- [Instructions for the task]: Please write out all the data exactly as shown.

- [Input data]:
========

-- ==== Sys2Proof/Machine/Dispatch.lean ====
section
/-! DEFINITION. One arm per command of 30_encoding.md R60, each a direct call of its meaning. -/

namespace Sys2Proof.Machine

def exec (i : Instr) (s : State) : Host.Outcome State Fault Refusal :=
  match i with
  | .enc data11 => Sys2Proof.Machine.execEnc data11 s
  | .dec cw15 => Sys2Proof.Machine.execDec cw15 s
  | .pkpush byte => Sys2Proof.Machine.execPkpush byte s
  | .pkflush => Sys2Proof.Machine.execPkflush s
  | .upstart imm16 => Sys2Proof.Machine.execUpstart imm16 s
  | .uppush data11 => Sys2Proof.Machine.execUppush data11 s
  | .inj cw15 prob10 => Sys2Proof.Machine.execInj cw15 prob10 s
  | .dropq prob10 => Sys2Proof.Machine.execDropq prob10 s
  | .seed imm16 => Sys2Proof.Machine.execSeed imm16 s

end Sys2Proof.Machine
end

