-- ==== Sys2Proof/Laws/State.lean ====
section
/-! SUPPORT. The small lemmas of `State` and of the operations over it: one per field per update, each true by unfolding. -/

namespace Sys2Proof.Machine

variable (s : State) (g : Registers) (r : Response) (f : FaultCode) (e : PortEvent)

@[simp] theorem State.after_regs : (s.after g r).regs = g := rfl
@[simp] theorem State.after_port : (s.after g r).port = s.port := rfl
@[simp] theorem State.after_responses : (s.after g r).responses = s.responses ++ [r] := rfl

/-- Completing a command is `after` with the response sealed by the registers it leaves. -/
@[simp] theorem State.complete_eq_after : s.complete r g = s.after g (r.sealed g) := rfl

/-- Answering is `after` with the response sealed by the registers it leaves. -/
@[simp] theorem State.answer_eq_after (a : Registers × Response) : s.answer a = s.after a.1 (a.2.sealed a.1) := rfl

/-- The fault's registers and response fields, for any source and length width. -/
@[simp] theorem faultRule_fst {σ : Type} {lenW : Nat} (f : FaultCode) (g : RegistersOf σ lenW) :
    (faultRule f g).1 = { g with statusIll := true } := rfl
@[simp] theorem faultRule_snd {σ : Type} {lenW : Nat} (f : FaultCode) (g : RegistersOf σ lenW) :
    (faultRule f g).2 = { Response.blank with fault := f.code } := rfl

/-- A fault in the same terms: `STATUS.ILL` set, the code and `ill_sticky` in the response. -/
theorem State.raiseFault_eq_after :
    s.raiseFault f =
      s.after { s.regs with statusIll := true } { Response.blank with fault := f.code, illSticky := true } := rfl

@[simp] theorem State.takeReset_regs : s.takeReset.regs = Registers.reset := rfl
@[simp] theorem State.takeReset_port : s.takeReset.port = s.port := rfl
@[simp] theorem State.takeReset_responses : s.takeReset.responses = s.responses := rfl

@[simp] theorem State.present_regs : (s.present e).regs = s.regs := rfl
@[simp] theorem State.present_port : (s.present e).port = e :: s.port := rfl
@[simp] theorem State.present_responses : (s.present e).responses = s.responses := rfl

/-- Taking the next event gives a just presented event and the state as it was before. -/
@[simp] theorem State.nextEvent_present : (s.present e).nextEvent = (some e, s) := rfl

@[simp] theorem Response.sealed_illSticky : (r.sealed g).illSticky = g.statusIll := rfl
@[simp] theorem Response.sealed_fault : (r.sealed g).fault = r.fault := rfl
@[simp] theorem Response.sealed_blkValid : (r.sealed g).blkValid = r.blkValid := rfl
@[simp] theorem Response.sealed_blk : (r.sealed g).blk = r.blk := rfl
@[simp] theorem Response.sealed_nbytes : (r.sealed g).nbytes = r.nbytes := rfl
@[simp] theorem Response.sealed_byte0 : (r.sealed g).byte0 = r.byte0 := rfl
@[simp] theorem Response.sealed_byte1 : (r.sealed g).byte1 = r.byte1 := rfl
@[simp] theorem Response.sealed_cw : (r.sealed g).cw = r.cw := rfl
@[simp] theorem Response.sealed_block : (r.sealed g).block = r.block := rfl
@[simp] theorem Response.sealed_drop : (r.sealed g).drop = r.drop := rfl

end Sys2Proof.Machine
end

========

- [Completed task]:
-- ==== Sys2Proof/Machine/Dispatch.lean ====
section
/-! DEFINITION. One arm per command of 30_encoding.md R60, each a direct call of its meaning. -/

namespace Sys2Proof.Machine

def exec (i : Instr) (s : State) : Host.Outcome State Fault Refusal :=
  match i with
  | .enc data11 => Sys2Proof.Machine.execEnc data11 s
  | .dec cw15 => Sys2Proof.Machine.execDec cw15 s
  | .pkpush byte => Sys2Proof.Machine.execPkpush byte s
  | .pkflush => Sys2Proof.Machine.execPkflush s
  | .upstart imm16 => Sys2Proof.Machine.execUpstart imm16 s
  | .uppush data11 => Sys2Proof.Machine.execUppush data11 s
  | .inj cw15 prob10 => Sys2Proof.Machine.execInj cw15 prob10 s
  | .dropq prob10 => Sys2Proof.Machine.execDropq prob10 s
  | .seed imm16 => Sys2Proof.Machine.execSeed imm16 s

end Sys2Proof.Machine
end

-- ==== Sys2Proof/Laws/State.lean ====
section
/-! SUPPORT. The small lemmas of `State` and of the operations over it: one per field per update, each true by unfolding. -/

namespace Sys2Proof.Machine

variable (s : State) (g : Registers) (r : Response) (f : FaultCode) (e : PortEvent)

@[simp] theorem State.after_regs : (s.after g r).regs = g := rfl
@[simp] theorem State.after_port : (s.after g r).port = s.port := rfl
@[simp] theorem State.after_responses : (s.after g r).responses = s.responses ++ [r] := rfl

/-- Completing a command is `after` with the response sealed by the registers it leaves. -/
@[simp] theorem State.complete_eq_after : s.complete r g = s.after g (r.sealed g) := rfl

/-- Answering is `after` with the response sealed by the registers it leaves. -/
@[simp] theorem State.answer_eq_after (a : Registers × Response) : s.answer a = s.after a.1 (a.2.sealed a.1) := rfl

/-- The fault's registers and response fields, for any source and length width. -/
@[simp] theorem faultRule_fst {σ : Type} {lenW : Nat} (f : FaultCode) (g : RegistersOf σ lenW) :
    (faultRule f g).1 = { g with statusIll := true } := rfl
@[simp] theorem faultRule_snd {σ : Type} {lenW : Nat} (f : FaultCode) (g : RegistersOf σ lenW) :
    (faultRule f g).2 = { Response.blank with fault := f.code } := rfl

/-- A fault in the same terms: `STATUS.ILL` set, the code and `ill_sticky` in the response. -/
theorem State.raiseFault_eq_after :
    s.raiseFault f =
      s.after { s.regs with statusIll := true } { Response.blank with fault := f.code, illSticky := true } := rfl

@[simp] theorem State.takeReset_regs : s.takeReset.regs = Registers.reset := rfl
@[simp] theorem State.takeReset_port : s.takeReset.port = s.port := rfl
@[simp] theorem State.takeReset_responses : s.takeReset.responses = s.responses := rfl

@[simp] theorem State.present_regs : (s.present e).regs = s.regs := rfl
@[simp] theorem State.present_port : (s.present e).port = e :: s.port := rfl
@[simp] theorem State.present_responses : (s.present e).responses = s.responses := rfl

/-- Taking the next event gives a just presented event and the state as it was before. -/
@[simp] theorem State.nextEvent_present : (s.present e).nextEvent = (some e, s) := rfl

@[simp] theorem Response.sealed_illSticky : (r.sealed g).illSticky = g.statusIll := rfl
@[simp] theorem Response.sealed_fault : (r.sealed g).fault = r.fault := rfl
@[simp] theorem Response.sealed_blkValid : (r.sealed g).blkValid = r.blkValid := rfl
@[simp] theorem Response.sealed_blk : (r.sealed g).blk = r.blk := rfl
@[simp] theorem Response.sealed_nbytes : (r.sealed g).nbytes = r.nbytes := rfl
@[simp] theorem Response.sealed_byte0 : (r.sealed g).byte0 = r.byte0 := rfl
@[simp] theorem Response.sealed_byte1 : (r.sealed g).byte1 = r.byte1 := rfl
@[simp] theorem Response.sealed_cw : (r.sealed g).cw = r.cw := rfl
@[simp] theorem Response.sealed_block : (r.sealed g).block = r.block := rfl
@[simp] theorem Response.sealed_drop : (r.sealed g).drop = r.drop := rfl

end Sys2Proof.Machine
end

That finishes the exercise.